— Так мы соседи! — обрадовался я этой встрече с прошлым. — Я силикатный техникум окончил…
— Техникум рядом с нашей школой, вон стены остались. — Девушка села на ящик со снарядами.
Война огрубила ее: обветрилось лицо, потрескалась кожа на руках, солдатская гимнастерка, казалось, сдавила тело. И все же она была хороша, даже красива. В каждом жесте, повороте головы, взлете руки, откидывающей темно-русые волосы, в том, как, усаживаясь, она подобрала грубую юбку, чувствовалась мягкая женственность.

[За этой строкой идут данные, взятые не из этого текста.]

/-! ### Machine/Tick.lean -/

theorem frame_swapExchange {l₀ : List Area} {b₀ b : Block} (h₀ : Frame l₀ b₀ b)
    (hl : [.regs, .le] ⊆ l₀ := by first | assumption | exact Area.sub ‹_›) :
    Frame l₀ b₀ (b.swapExchange) := by
  unfold Block.swapExchange
  repeat' first
    | (with_reducible assumption)
    | (with_reducible exact Area.sub ‹_›)
    | (with_reducible exact Frame.refl)
    | (with_reducible apply Frame.ite)
    | (with_reducible refine Frame.foldl ?_ (fun _ _ _ => ?_))
    | (with_reducible apply frame_wr)
    | (with_reducible apply frame_modLe)
    | (fail_if_no_progress extract_lets)
    | intro _
    | (with_reducible split)

theorem frame_advanceTick {b₀ b : Block} (h₀ : Frame l₀ b₀ b)
    (hl : [.tick, .cyc, .le] ⊆ l₀ := by first | assumption | exact Area.sub ‹_›) :
    Frame l₀ b₀ (b.advanceTick) := by
  unfold Block.advanceTick
  repeat' first
    | (with_reducible assumption)
    | (with_reducible exact Area.sub ‹_›)
    | (with_reducible exact Frame.refl)
    | (with_reducible apply Frame.ite)
    | (with_reducible refine Frame.foldl ?_ (fun _ _ _ => ?_))
    | (with_reducible apply frame_setTick)
    | (with_reducible apply frame_setCyc)
    | (with_reducible apply frame_modLe)
    | (with_reducible apply frame_run)
    | (fail_if_no_progress extract_lets)
    | intro _
    | (with_reducible split)

theorem frame_swapCoefs {l₀ : List Area} {b₀ b : Block} (h₀ : Frame l₀ b₀ b)
    (hl : [.regs, .le] ⊆ l₀ := by first | assumption | exact Area.sub ‹_›) :
    Frame l₀ b₀ (b.swapCoefs) := by
  unfold Block.swapCoefs
  repeat' first
    | (with_reducible assumption)
    | (with_reducible exact Area.sub ‹_›)
    | (with_reducible exact Frame.refl)
    | (with_reducible apply Frame.ite)
    | (with_reducible refine Frame.foldl ?_ (fun _ _ _ => ?_))
    | (with_reducible apply frame_setFld)
    | (with_reducible apply frame_modLe)
    | (fail_if_no_progress extract_lets)
    | intro _
    | (with_reducible split)

theorem frame_swapTables {l₀ : List Area} {b₀ b : Block} (h₀ : Frame l₀ b₀ b)
    (hl : [.regs, .irq, .le, .ml, .out] ⊆ l₀ := by first | assumption | exact Area.sub ‹_›) :
    Frame l₀ b₀ (b.swapTables) := by
  unfold Block.swapTables
  repeat' first
    | (with_reducible assumption)
    | (with_reducible exact Area.sub ‹_›)
    | (with_reducible exact Frame.refl)
    | (with_reducible apply Frame.ite)
    | (with_reducible refine Frame.foldl ?_ (fun _ _ _ => ?_))
    | (with_reducible apply frame_applyLive)
    | (with_reducible apply frame_modLe)
    | (with_reducible apply frame_putTable)
    | (fail_if_no_progress extract_lets)
    | intro _
    | (with_reducible split)

theorem frame_patchActive {l₀ : List Area} {b₀ b : Block} (h₀ : Frame l₀ b₀ b)
    (hl : [.regs, .irq, .le, .ml, .out] ⊆ l₀ := by first | assumption | exact Area.sub ‹_›) :
    Frame l₀ b₀ (b.patchActive) := by
  unfold Block.patchActive
  repeat' first
    | (with_reducible assumption)
    | (with_reducible exact Area.sub ‹_›)
    | (with_reducible exact Frame.refl)
    | (with_reducible apply Frame.ite)
    | (with_reducible refine Frame.foldl ?_ (fun _ _ _ => ?_))
    | (with_reducible apply frame_wr)
    | (with_reducible apply frame_setFld)
    | (with_reducible apply frame_modLe)
    | (with_reducible apply frame_raise)
    | (fail_if_no_progress extract_lets)
    | intro _
    | (with_reducible split)

theorem frame_runSlots {l₀ : List Area} {b₀ b : Block} (h₀ : Frame l₀ b₀ b)
    (hl : [.regs, .irq, .le, .servo, .wp, .se, .cal, .hq, .store, .ml, .out] ⊆ l₀ := by first | assumption | exact Area.sub ‹_›) :
    Frame l₀ b₀ (b.runSlots) := by
  unfold Block.runSlots
  repeat' first
    | (with_reducible assumption)
    | (with_reducible exact Area.sub ‹_›)
    | (with_reducible exact Frame.refl)
    | (with_reducible apply Frame.ite)
    | (with_reducible refine Frame.foldl ?_ (fun _ _ _ => ?_))
    | (with_reducible apply frame_scan)
    | (with_reducible apply frame_modLe)
    | (with_reducible apply frame_patchActive)
    | (with_reducible apply frame_miss)
    | (fail_if_no_progress extract_lets)
    | intro _
    | (with_reducible split)

theorem frame_takeSample {l₀ : List Area} {b₀ b : Block} (h₀ : Frame l₀ b₀ b) (x : Sample)
    (hl : [.regs] ⊆ l₀ := by first | assumption | exact Area.sub ‹_›) :
    Frame l₀ b₀ (b.takeSample x) := by
  unfold Block.takeSample
  repeat' first
    | (with_reducible assumption)
    | (with_reducible exact Area.sub ‹_›)
    | (with_reducible exact Frame.refl)
    | (with_reducible apply Frame.ite)
    | (with_reducible refine Frame.foldl ?_ (fun _ _ _ => ?_))
    | (with_reducible apply frame_onSurf)
    | (with_reducible apply frame_setFld)
    | (fail_if_no_progress extract_lets)
    | intro _
    | (with_reducible split)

Возможно, взятые отдельно, черты ее лица и не были достаточно правильны: овал лица слишком крут, вырез ноздрей резковат, щеки скуласты, Возможно… Я почему-то представил Марию в расшитой украинской кофточке с короткими рукавами, ее сильные руки, и этот образ был до того навязчив, что разговор у нас не клеился. Увидя, какое она произвела на меня впечатление, Мария усмехнулась. Я почувствовал себя задетым и подчеркнуто безразлично стал смотреть на море.
Зато соловьем заливался, играя густым, гибким голосом, прислушиваясь к нему с видимым удовольствием, капитан Бахрушин:
— Когда знаешь, что завтра, может быть, тебя не станет, а сегодня вот такой вечер, хочется поменьше рассуждать…

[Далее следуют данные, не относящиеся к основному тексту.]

theorem keeps_calKind {q₀ : Bool} {b₀ b : Block} (h₀ : Keeps q₀ b₀ b) :
    Keeps q₀ b₀ (b.calKind) := by
  unfold Block.calKind
  repeat' first
    | (with_reducible assumption)
    | (with_reducible exact Keeps.refl)
    | (with_reducible apply Keeps.ite)
    | (with_reducible refine Keeps.foldl ?_ (fun _ _ _ => ?_))
    | (with_reducible apply keeps_run)
    | (with_reducible apply keeps_setFld)
    | (fail_if_no_progress extract_lets)
    | intro _
    | (with_reducible split)

theorem keeps_calEnd {q₀ : Bool} {b₀ b : Block} (h₀ : Keeps q₀ b₀ b) (s : Fin 4) (result : Nat) (values : List Nat) :
    Keeps q₀ b₀ (b.calEnd s result values) := by
  unfold Block.calEnd
  repeat' first
    | (with_reducible assumption)
    | (with_reducible exact Keeps.refl)
    | (with_reducible apply Keeps.ite)
    | (with_reducible refine Keeps.foldl ?_ (fun _ _ _ => ?_))
    | (with_reducible apply keeps_run)
    | (with_reducible apply keeps_modCalSurf)
    | (with_reducible apply keeps_putBit)
    | (with_reducible apply keeps_calKind)
    | (with_reducible apply keeps_telRecord)
    | (fail_if_no_progress extract_lets)
    | intro _
    | (with_reducible split)

theorem keeps_calAbandon {q₀ : Bool} {b₀ b : Block} (h₀ : Keeps q₀ b₀ b) (s : Fin 4) :
    Keeps q₀ b₀ (b.calAbandon s) := by
  unfold Block.calAbandon
  repeat' first
    | (with_reducible assumption)
    | (with_reducible exact Keeps.refl)
    | (with_reducible apply Keeps.ite)
    | (with_reducible refine Keeps.foldl ?_ (fun _ _ _ => ?_))
    | (with_reducible apply keeps_run)
    | (with_reducible apply keeps_calEnd)
    | (with_reducible apply keeps_bump)
    | (with_reducible apply keeps_setFld)
    | (with_reducible apply keeps_raise)
    | (fail_if_no_progress extract_lets)
    | intro _
    | (with_reducible split)

theorem keeps_calPowerWrite {q₀ : Bool} {b₀ b : Block} (h₀ : Keeps q₀ b₀ b) (s : Fin 4) :
    Keeps q₀ b₀ (b.calPowerWrite s) := by
  unfold Block.calPowerWrite
  repeat' first
    | (with_reducible assumption)
    | (with_reducible exact Keeps.refl)
    | (with_reducible apply Keeps.ite)
    | (with_reducible refine Keeps.foldl ?_ (fun _ _ _ => ?_))
    | (with_reducible apply keeps_run)
    | (with_reducible apply keeps_calAbandon)
    | (fail_if_no_progress extract_lets)
    | intro _
    | (with_reducible split)

/-! ### Machine/Operands.lean -/

theorem keeps_commitData {q₀ : Bool} {b₀ b : Block} (h₀ : Keeps q₀ b₀ b) (a : Nat) (v : Word) :
    Keeps q₀ b₀ (b.commitData a v) := by
  unfold Block.commitData
  repeat' first
    | (with_reducible assumption)
    | (with_reducible exact Keeps.refl)
    | (with_reducible apply Keeps.ite)
    | (with_reducible refine Keeps.foldl ?_ (fun _ _ _ => ?_))
    | (with_reducible apply keeps_modLe)
    | (with_reducible apply keeps_wr)
    | (fail_if_no_progress extract_lets)
    | intro _
    | (with_reducible split)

Бахрушин, ища поддержку, выразительно посмотрел на Марию. Она резко свела на переносице темные брови, запрокинув руки за голову, откинулась назад, на невысокую насыпь, словно подчеркивая несогласие и независимость.

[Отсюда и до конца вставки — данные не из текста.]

theorem keeps_execControllerReset {q₀ : Bool} {b₀ : Block} {s t : State} {cause : CtlReset} (e₀ : execControllerReset cause s = .next t)
    (h₀ : Keeps q₀ b₀ s.toBlock) : Keeps q₀ b₀ t.toBlock := by
  unfold execControllerReset at e₀
  refine Keeps.upd e₀ h₀ (fun _ _ => ?_)
  repeat' first
    | (with_reducible assumption)
    | (with_reducible exact Keeps.refl)
    | (with_reducible apply Keeps.ite)
    | (with_reducible refine Keeps.foldl ?_ (fun _ _ _ => ?_))
    | (with_reducible apply keeps_ctlReset)
    | (with_reducible refine keeps_modIrq ?_ _ (Irq.wf_eq _ _ _ rfl))
    | (with_reducible refine keeps_modIrq ?_ _ (Irq.wf_filter _ _ _ _ rfl))
    | (with_reducible apply keeps_modHq)
    | (with_reducible apply keeps_wr)
    | (with_reducible apply keeps_raise)
    | (fail_if_no_progress extract_lets)
    | intro _
    | (with_reducible split)

theorem keeps_tryReady {q₀ : Bool} {b₀ b : Block} (h₀ : Keeps q₀ b₀ b) :
    Keeps q₀ b₀ (b.tryReady) := by
  unfold Block.tryReady
  repeat' first
    | (with_reducible assumption)
    | (with_reducible exact Keeps.refl)
    | (with_reducible apply Keeps.ite)
    | (with_reducible refine Keeps.foldl ?_ (fun _ _ _ => ?_))
    | (with_reducible apply keeps_setBit)
    | (with_reducible apply keeps_raise)
    | (with_reducible apply keeps_makePair)
    | (fail_if_no_progress extract_lets)
    | intro _
    | (with_reducible split)

theorem keeps_ctlEnable {q₀ : Bool} {b₀ b : Block} (h₀ : Keeps q₀ b₀ b) (arbmode : Bool) :
    Keeps q₀ b₀ (b.ctlEnable arbmode) := by
  unfold Block.ctlEnable
  repeat' first
    | (with_reducible assumption)
    | (with_reducible exact Keeps.refl)
    | (with_reducible apply Keeps.ite)
    | (with_reducible refine Keeps.foldl ?_ (fun _ _ _ => ?_))
    | (with_reducible apply keeps_setBit)
    | (with_reducible apply keeps_tryReady)
    | (fail_if_no_progress extract_lets)
    | intro _
    | (with_reducible split)

theorem keeps_execControllerEnable {q₀ : Bool} {b₀ : Block} {s t : State} {arbmode : Bool} (e₀ : execControllerEnable arbmode s = .next t)
    (h₀ : Keeps q₀ b₀ s.toBlock) : Keeps q₀ b₀ t.toBlock := by
  unfold execControllerEnable at e₀
  refine Keeps.upd e₀ h₀ (fun _ _ => ?_)
  repeat' first
    | (with_reducible assumption)
    | (with_reducible exact Keeps.refl)
    | (with_reducible apply Keeps.ite)
    | (with_reducible refine Keeps.foldl ?_ (fun _ _ _ => ?_))
    | (with_reducible apply keeps_ctlEnable)
    | (fail_if_no_progress extract_lets)
    | intro _
    | (with_reducible split)

theorem keeps_execHostDmaFailure {q₀ : Bool} {b₀ : Block} {s t : State} {f : HostFail} (e₀ : execHostDmaFailure f s = .next t)
    (h₀ : Keeps q₀ b₀ s.toBlock) : Keeps q₀ b₀ t.toBlock := by
  unfold execHostDmaFailure at e₀
  refine Keeps.upd e₀ h₀ (fun _ _ => ?_)
  repeat' first
    | (with_reducible assumption)
    | (with_reducible exact Keeps.refl)
    | (with_reducible apply Keeps.ite)
    | (with_reducible refine Keeps.foldl ?_ (fun _ _ _ => ?_))
    | (with_reducible apply keeps_dropClaims)
    | (with_reducible apply keeps_finish)
    | (with_reducible apply keeps_elogNoCmd)
    | (with_reducible apply keeps_async)
    | (with_reducible apply keeps_raise)
    | (with_reducible apply keeps_freeze)
    | (with_reducible apply keeps_setBit)
    | (fail_if_no_progress extract_lets)
    | intro _
    | (with_reducible split)

theorem keeps_execPcieLinkChange {q₀ : Bool} {b₀ : Block} {s t : State} {speed : Fin 6} {width : BitVec 6} {pm : BitVec 2} (e₀ : execPcieLinkChange speed width pm s = .next t)
    (h₀ : Keeps q₀ b₀ s.toBlock) : Keeps q₀ b₀ t.toBlock := by
  unfold execPcieLinkChange at e₀
  refine Keeps.upd e₀ h₀ (fun _ _ => ?_)
  repeat' first
    | (with_reducible assumption)
    | (with_reducible exact Keeps.refl)
    | (with_reducible apply Keeps.ite)
    | (with_reducible refine Keeps.foldl ?_ (fun _ _ _ => ?_))
    | (with_reducible apply keeps_setFld)
    | (with_reducible apply keeps_setBit)
    | (with_reducible apply keeps_raise)
    | (fail_if_no_progress extract_lets)
    | intro _
    | (with_reducible split)

/-! ### Machine/Cipher.lean -/

theorem keeps_setSlot {q₀ : Bool} {b₀ b : Block} (h₀ : Keeps q₀ b₀ b) (n : Nat) (k : CxKey) :
    Keeps q₀ b₀ (b.setSlot n k) := by
  unfold Block.setSlot
  repeat' first
    | (with_reducible assumption)
    | (with_reducible exact Keeps.refl)
    | (with_reducible apply Keeps.ite)
    | (with_reducible refine Keeps.foldl ?_ (fun _ _ _ => ?_))
    | (with_reducible apply keeps_modCx)
    | (fail_if_no_progress extract_lets)
    | intro _
    | (with_reducible split)

theorem keeps_clearPage {q₀ : Bool} {b₀ b : Block} (h₀ : Keeps q₀ b₀ b) (p : Fin 16) (nokey : Bool) :
    Keeps q₀ b₀ (b.clearPage p nokey) := by
  unfold Block.clearPage
  repeat' first
    | (with_reducible assumption)
    | (with_reducible exact Keeps.refl)
    | (with_reducible apply Keeps.ite)
    | (with_reducible refine Keeps.foldl ?_ (fun _ _ _ => ?_))
    | (with_reducible apply keeps_modCx)
    | (with_reducible apply keeps_setBit)
    | (with_reducible apply keeps_setFld)
    | (fail_if_no_progress extract_lets)
    | intro _
    | (with_reducible split)

theorem keeps_loadPage {q₀ : Bool} {b₀ b : Block} (h₀ : Keeps q₀ b₀ b) (p : Fin 16) :
    Keeps q₀ b₀ (b.loadPage p) := by
  unfold Block.loadPage
  repeat' first
    | (with_reducible assumption)
    | (with_reducible exact Keeps.refl)
    | (with_reducible apply Keeps.ite)
    | (with_reducible refine Keeps.foldl ?_ (fun _ _ _ => ?_))
    | (with_reducible apply keeps_clearPage)
    | (with_reducible apply keeps_raise)
    | (with_reducible apply keeps_modCx)
    | (with_reducible apply keeps_setBit)
    | (with_reducible apply keeps_setFld)
    | (fail_if_no_progress extract_lets)
    | intro _
    | (with_reducible split)

theorem keeps_pageWrite {q₀ : Bool} {b₀ b : Block} (h₀ : Keeps q₀ b₀ b) (p : Fin 16) (v : Word) :
    Keeps q₀ b₀ (b.pageWrite p v) := by
  unfold Block.pageWrite
  repeat' first
    | (with_reducible assumption)
    | (with_reducible exact Keeps.refl)
    | (with_reducible apply Keeps.ite)
    | (with_reducible refine Keeps.foldl ?_ (fun _ _ _ => ?_))
    | (with_reducible apply keeps_setFld)
    | (with_reducible apply keeps_clearPage)
    | (with_reducible apply keeps_loadPage)
    | (fail_if_no_progress extract_lets)
    | intro _
    | (with_reducible split)

theorem keeps_execPageKeyLoad {q₀ : Bool} {b₀ : Block} {s t : State} {p : Fin 16} {slot : Fin 64} (e₀ : execPageKeyLoad p slot s = .next t)
    (h₀ : Keeps q₀ b₀ s.toBlock) : Keeps q₀ b₀ t.toBlock := by
  unfold execPageKeyLoad at e₀
  refine Keeps.upd e₀ h₀ (fun _ _ => ?_)
  repeat' first
    | (with_reducible assumption)
    | (with_reducible exact Keeps.refl)
    | (with_reducible apply Keeps.ite)
    | (with_reducible refine Keeps.foldl ?_ (fun _ _ _ => ?_))
    | (with_reducible apply keeps_pageWrite)
    | (fail_if_no_progress extract_lets)
    | intro _
    | (with_reducible split)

А морской вечер плыл над утихшим городом, у маяка Дооб грудились тучи, похожие на горы с медно-розовым гребнем и синими покатыми боками.
Солнце, уходя за Мархотский хребет, бросало прощальные лучи в бирюзовую бухту. На черно-синей груди горы Колдун, клубясь, укладывались на ночь седые тучи. Прозрачную тишину только изредка нарушала проснувшаяся цикада. Проверещит одиноко, словно детская рука проведет несколько раз пилкой по фанере, — и снова тишина. Не шелохнутся акации. И если бы не груды щебня, не пробоины в молу, не омертвелые развалины Новорэса, предостерегающе поднявшего к небу пальцы-трубы, могло показаться, нет никакой войны, город готовится ко сну, убаюкиваемый едва слышным морским прибоем.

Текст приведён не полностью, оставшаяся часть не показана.